Две свечи погасли от сквозняка, но в комнате не было слуг, чтобы их вновь зажечь. Князь-архиепископ впился взглядом в молодого человека.
— Что ж, теперь ваши планы переменятся, только и всего, — столь же доброжелательно продолжал прелат, понимавший чувства племянника, но не желавший ссориться с релингенским чудовищем. — Этот брак — просто блестящая партия для вас. Нашей семье повезло, что ее высочество приняла наше предложение.
— Ее высочество приняла предложение? — граф де Лош медленно встал с табурета. Это было уже слишком! Гиз набедокурил, а теперь ему придется становиться безмолвной ширмой для галантных похождений кузена и этой твари. Ему, потомку Валуа, сыну принцессы Блуасской, ближайшему родственнику короля Франции, почти принцу!
— Вы хотите сказать, — он бросил мимолетный взгляд на епископа, — что моя невеста… выбрала… — впервые за свою жизнь граф де Лош понял, что голос у него сорвался и он не может вымолвить ни слова.
— Жорж, вы самый умный из моих племянников и самый любимый, — кивнул кардинал и наградил молодого человека улыбкой. — Вы правы. Завтра граф де Лош и де Бар обвенчается с Аньес Хагенау, принцессой Релинген.
При последних словах кардинала молодой человек выпрямился еще больше, сделал шаг вперед, рванул душивший его воротник и произнес всего три слова:
— Ни за что!
— Граф! — одновременно возмущенно произнесли князь-архиепископ и кардинал. Но молодой человек перебил прелатов.
— Ни за что! — повторил он, делая еще один шаг. Граф де Лош был бледен. Руки его сжались в кулаки. — На этом чудовище!.. — продолжил он яростно.
— Шевалье! Сядьте! — скомандовал преосвященный Лодвейк, пять месяцев назад подписавший десять смертных приговоров своим родственникам.
Граф сел, но говорить не перестал:
— Да об этом все говорят! Все! Она даже родственников…

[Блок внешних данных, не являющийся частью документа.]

/-- The blocks that RBLK names. -/
def State.rblkList (s : State) (i : Nat) : List Nat :=
  let r := s.region i
  if r.rblk = 0xFFFFFFFF then List.range r.nblk.toNat else if r.rblk.toNat < r.nblk.toNat then [r.rblk.toNat] else []

/-- RCMD 2 and 3: every block held past its deadline completes; a deadline that is due expires first. -/
def State.forceHeld (s : State) (i : Nat) (partial_ : Bool) : State :=
  (s.rblkList i).foldl (fun s b => (s.settleRk i b).forceRk i b partial_) s

/-- A memory line that a write of region `i`'s descriptor, or a command to it, may use is held. -/
def State.regionBusy (s : State) (i : Nat) : Bool :=
  let r := s.region i
  s.mayHold && ([r.base, r.swbase, r.pubbase, r.urec, r.subl].any (fun a => s.rkStuck i a.toNat) ||
    (List.range r.nblk.toNat).any (s.rkBusy i))

def execRookForcePartial (s : State) : Out := .next (s.served (if s.regionBusy s.on.n then s else s.forceHeld s.on.n true))
def execRookForceSkip (s : State) : Out := .next (s.served (if s.regionBusy s.on.n then s else s.forceHeld s.on.n false))

/-! ### The end of an update, the mirror, publication (R424, R429, R430) -/

/-- The bulk writes of a block's image to its mirror. -/
def State.mirrorOps (s : State) (i b : Nat) (x : RkBlock) : Option (List PeerOp) :=
  let r := s.region i
  let op (k : Nat) (d : VReg × EReg) : PeerOp :=
    .rookMirror r.rookid (BitVec.ofNat 32 b) (BitVec.ofNat 48 x.step) k d.1 d.2
  match s.rkLines i (r.blockVa b) 384, s.rkLines i (r.pubVa b x.step) 32 with
  | some ws, some ps =>
    let word : RkBlock := { x with state := RkState.published, pstep := x.step }
    some (((ws ++ ps).zip (List.range 416)).map (fun p => op p.2 p.1) ++
      [op 416 (BitVec.ofNat 1024 (natLE word.toBytes), 0)])
  | _, _ => none

def State.mirrorStart (s : State) (i b : Nat) (x : RkBlock) : State :=
  match s.mirrorOps i b x with
  | none => s.failRk i b 0x49
  | some ops => ops.foldl (fun s op => s.peerSend (.mirror i b) 0 (s.region i).mpeer.toNat 0 op) s

/-- The update grid of a block has ended. -/
def State.updateEnded (s : State) (i b : Nat) : State :=
  match s.fab.ends.find? (fun e => e.region == i && e.blk == b) with
  | none => s
  | some e =>
    let s1 := s.setFab (fun f => { f with ends := f.ends.filter (fun q => q != e) })
    match s1.rkBlock? i b with
    | none => s1.failRk i b 0x49
    | some x =>
      if x.state ≠ RkState.updating ∨ x.ugrid ≠ e.grid.toNat then s1
      else if e.status ≠ 0 then s1.failRk i b e.status.toNat
      else
        let y := { x with ustat := 0 }
        if (s1.region i).men then (s1.setRk i b y).mirrorStart i b y else s1.publish i b y

/-- R424: a COMPLETE block forms its sum and launches its update grid; the update grid of an UPDATING block has ended. -/
def execRookUpdateDone (s : State) : Out :=
  let i := s.on.n
  let b := s.on.m
  .next (if s.rkBusy i b then s
    else match s.rkBlock? i b with
      | some x => if x.state = RkState.complete then s.updateRk i b x else s.updateEnded i b
      | none => s.updateEnded i b)

/-- R429: every mirror write has been answered: the block is published, or tries again after DLNS. -/
def execRookMirrorDone (s : State) : Out :=
  let i := s.on.n
  let b := s.on.m
  let outs := s.outOf (.mirror i b)
  .next (if s.rkBusy i b || outs.isEmpty || outs.any (fun o => o.answer.isNone) then s
    else
      let s1 := s.dropOut (.mirror i b)
      if outs.any PeerOut.failed then
        s1.setFab (fun f => { f with retries := f.retries ++
          [{ region := i, blk := b, at_ := s.now + (s.region i).dlns.toNat }] })
      else match s1.rkBlock? i b with
        | some x => if x.state = RkState.updating then s1.publish i b x else s1
        | none => s1.failRk i b 0x49)

/-- R429: a mirror stream that failed starts again. -/
def execRookMirrorRetry (s : State) : Out :=
  let i := s.on.n
  let b := s.on.m
  .next (match s.fab.retries.find? (fun r => r.region == i && r.blk == b) with
    | none => s
    | some r =>
      if s.now < r.at_ ∨ s.rkBusy i b = true then s
      else
        let s1 := s.setFab (fun f => { f with retries := f.retries.filter (fun q => q != r) })
        match s1.rkBlock? i b with
        | some x => if x.state = RkState.updating then s1.mirrorStart i b x else s1
        | none => s1.failRk i b 0x49)

/-- IDLE(n + 1) (R468). -/
def RkBlock.next (x : RkBlock) : RkBlock :=
  { x with step := (x.step + 1) % 2 ^ 48, state := RkState.idle, dlx := false, part := false, skipd := false, recv := 0,
           rbmp := 0, hbmp := 0, dlt := 0 }

/-- A subscriber some line of whose weights could not be written takes no step word: it would stand with older weights
(R430). -/
def State.subFailed (s : State) (outs : List PeerOut) (b : Nat) (d : Nat × Nat) : Bool :=
  if d.1 = s.fab.fabid.toNat then (List.range 32).any (fun k => s.lost (subLine d.2 b k))
  else outs.any (fun o => o.failed && o.dev == d.1 && decide (subLine d.2 b 0 ≤ peerLine o.op) &&
    decide (peerLine o.op < subLine d.2 b 32))

/-- R424, R430: after its lines have been performed every subscriber takes its step word; then the block goes on. -/
def execRookPublishDone (s : State) : Out :=
  let i := s.on.n
  let b := s.on.m
  let outs := s.outOf (.publish i b)
  .next (match s.rkBlock? i b, s.subscribers i with
    | some x, some subs =>
      if x.state ≠ RkState.published ∨ s.rkBusy i b = true then s
      else if outs.any (fun o => o.answer.isNone) then s
      else
        let good := subs.filter (fun d => !(s.subFailed outs b d))
        let words := good.map (fun d => (d.1, stepWord d.2 b x.step))
        let remote := words.filter (fun d => d.1 != s.fab.fabid.toNat)
        if !remote.isEmpty && !(outs.any (fun o => remote.any (fun d => d.1 == o.dev && d.2 == o.op))) then
          remote.foldl (fun s d => s.peerPost (.publish i b) 0 d.1 (peerLine d.2) d.2) s
        else
          let s1 := good.foldl (fun s d => if d.1 = s.fab.fabid.toNat then
            s.devBytes none (d.2 + 4224 * b + 4096) (bytesLE 8 x.step) else s) (s.dropOut (.publish i b))
          s1.setRk i b x.next
    | some x, none => if x.state = RkState.published then (s.dropOut (.publish i b)).failRk i b 0x49 else s
    | none, _ => s)

/-! ### Gets (R431) -/

/-- A get reaches the device. -/
def State.getArrive (s : State) (p : RookOp) : State :=
  let s1 := s.rookArrived p.src
  match s.activeRegion p.rook with
  | none => s1.rookAnswer p.src 0x40
  | some i =>
    let b := p.blk.toNat
    if (s.region i).nblk.toNat ≤ b then s1.rookAnswer p.src 0x41
    else match s.rkBlock? i b with
      | none => s1.rookAnswer p.src 0x49
      | some x =>
        let t := p.step.toNat
        if t = x.pstep then s1.serveGet i b t p.src p.lines
        else if (t + 1) % 2 ^ 48 = x.pstep then
          if x.state = RkState.updating ∧ x.step = (x.pstep + 1) % 2 ^ 48 then s1.rookAnswer p.src 0x44 else s1.serveGet i b t p.src p.lines
        else if t = x.step then
          s1.setFab (fun f => { f with gets := f.gets ++ [{ region := i, blk := b, step := t, src := p.src, at_ := s.now, lines := p.lines }] })
        else s1.rookAnswer p.src (if t < x.step then 0x44 else 0x46)

/-- R431: a get of this device reaches its region. -/
def execRookGetArrive (p : RookOp) (s : State) : Out :=
  .next (if s.rookNew p.src && !s.rookHeld p then s.getArrive p else s)

/-- R431: the get at place `n` of region `i` has waited DLNS. -/
def execRookGetTimeout (i : BitVec 4) (n : Nat) (s : State) : Out :=
  .next (match (s.fab.gets.filter (fun g => g.region == i.toNat))[n]? with
    | some g =>
      if g.at_ + (s.region i.toNat).dlns.toNat ≤ s.now then
        (s.setFab (fun f => { f with gets := f.gets.filter (fun q => q != g) })).rookAnswer g.src 0x48
      else s
    | none => s)

/-! ### Reset, failover and the descriptor (R421, R424, R432) -/

/-- Everything of a region that waits is answered 0x44 or forgotten. -/
def State.clearRegion (s : State) (i : Nat) : State :=
  let s1 := (s.fab.puts.filter (fun p => p.region == i)).foldl (fun s p => (s.dropReads p.src).rookAnswer p.src 0x44) s
  let s2 := (s1.fab.gets.filter (fun g => g.region == i)).foldl (fun s g => s.rookAnswer g.src 0x44) s1
  let mine (w : PeerOwner) : Bool := match w with
    | .mirror r _ | .publish r _ | .template r _ => r == i
    | _ => false
  s2.setFab (fun f => { f with puts := f.puts.filter (fun p => p.region != i), gets := f.gets.filter (fun g => g.region != i),
                               retries := f.retries.filter (fun r => r.region != i), ends := f.ends.filter (fun e => e.region != i),
                               out := f.out.filter (fun o => !(mine o.owner)) })

/-- RCMD 4: every block is IDLE(RSTEP). -/
def State.resetRegion (s : State) (i : Nat) : State :=
  (List.range (s.region i).nblk.toNat).foldl (fun s b => s.setRk i b (s.region i).fresh)
    ((s.clearRegion i).setRegion i (fun r => { r with stalled := [], dead := [], forced := [] }))

def execRookReset (s : State) : Out := .next (s.served (if s.regionBusy s.on.n then s else s.resetRegion s.on.n))

/-- RCMD 1: a mirror becomes active, and its published blocks go on to the next step. -/
def State.activateMirror (s : State) (i : Nat) : State :=
  if (s.region i).role ≠ 2 then s
  else (List.range (s.region i).nblk.toNat).foldl (fun s b => match s.rkBlock? i b with
    | some x =>
      if x.state = RkState.published then
        s.setRk i b { x.next with pstep := x.step }
      else s
    | none => s) (s.setRegion i (fun r => { r with role := 1 }))

def execRookActivateMirror (s : State) : Out := .next (s.served (if s.regionBusy s.on.n then s else s.activateMirror s.on.n))

/-- A write of a 4- or 8-byte register access into a 32-bit or 64-bit register at `base`. -/
def put32 (old : Word) (base off : Nat) (wide : Bool) (val : DWord) : Word :=
  if off = base then lo32 val else if wide = true ∧ off + 4 = base then hi32 val else old
def put64 (old : DWord) (base off : Nat) (wide : Bool) (val : DWord) : DWord :=
  if off = base then (if wide then val else join64 (hi32 old) (lo32 val))
  else if off = base + 4 then join64 (lo32 val) (lo32 old) else old
/-- The access covers the 32-bit register at `base`. -/
def covers32 (base off : Nat) (wide : Bool) : Bool := off == base || (wide && off + 4 == base)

— Государям следует карать изменников, — холодно произнес кардинал. — Это их долг перед Богом и подданными. И здесь не имеют значения узы родства!
— Кажется, эти узы не имеют значения вовсе, — вскинул голову шевалье. Еще несколько свечей погасло, когда он вновь вскочил, взмахнув плащом.
— Вы не правы, Жорж, — продолжил увещевания кардинал Лотарингский, — у меня ведь много племянников…
— И кузен Генрих, — граф закусил губу. — Разве он не хотел бы этого брака?
Епископ Меца сидел неподвижно. Так вот в чем дело. Все эти громкие слова о «чудовищности» принцессы просто ревность. Что ж графа ждет приятный сюрприз. Строптивец начинал нравиться преосвященному Лодвейку, и он даже немного сочувствовал юноше, помня о том, как сам чуть было не отправился с Аньес к алтарю. Но зачем жениху об этом знать? Чем меньше он будет стремиться остаться в Релингене, тем лучше. Епископ Меца уселся поудобнее, с интересом наблюдая за дядей и племянником, и размышляя о том, что некоторые статьи брачного контракта надо поправить, дабы вознаградить графа де Лош за настоящие и будущие неудобства.
Меж тем кардинал Лотарингский не собирался сдаваться:
— В отличие от вас, граф, ваш кузен знает, что такое долг. И вступит в брак с той, на которую укажет семья.
— Семья? Вы, дядя, — с сарказмом продолжил юноша. — Какая радость для ее высочества… от того, что Генрих так верен долгу… Ведь она так любит кузена…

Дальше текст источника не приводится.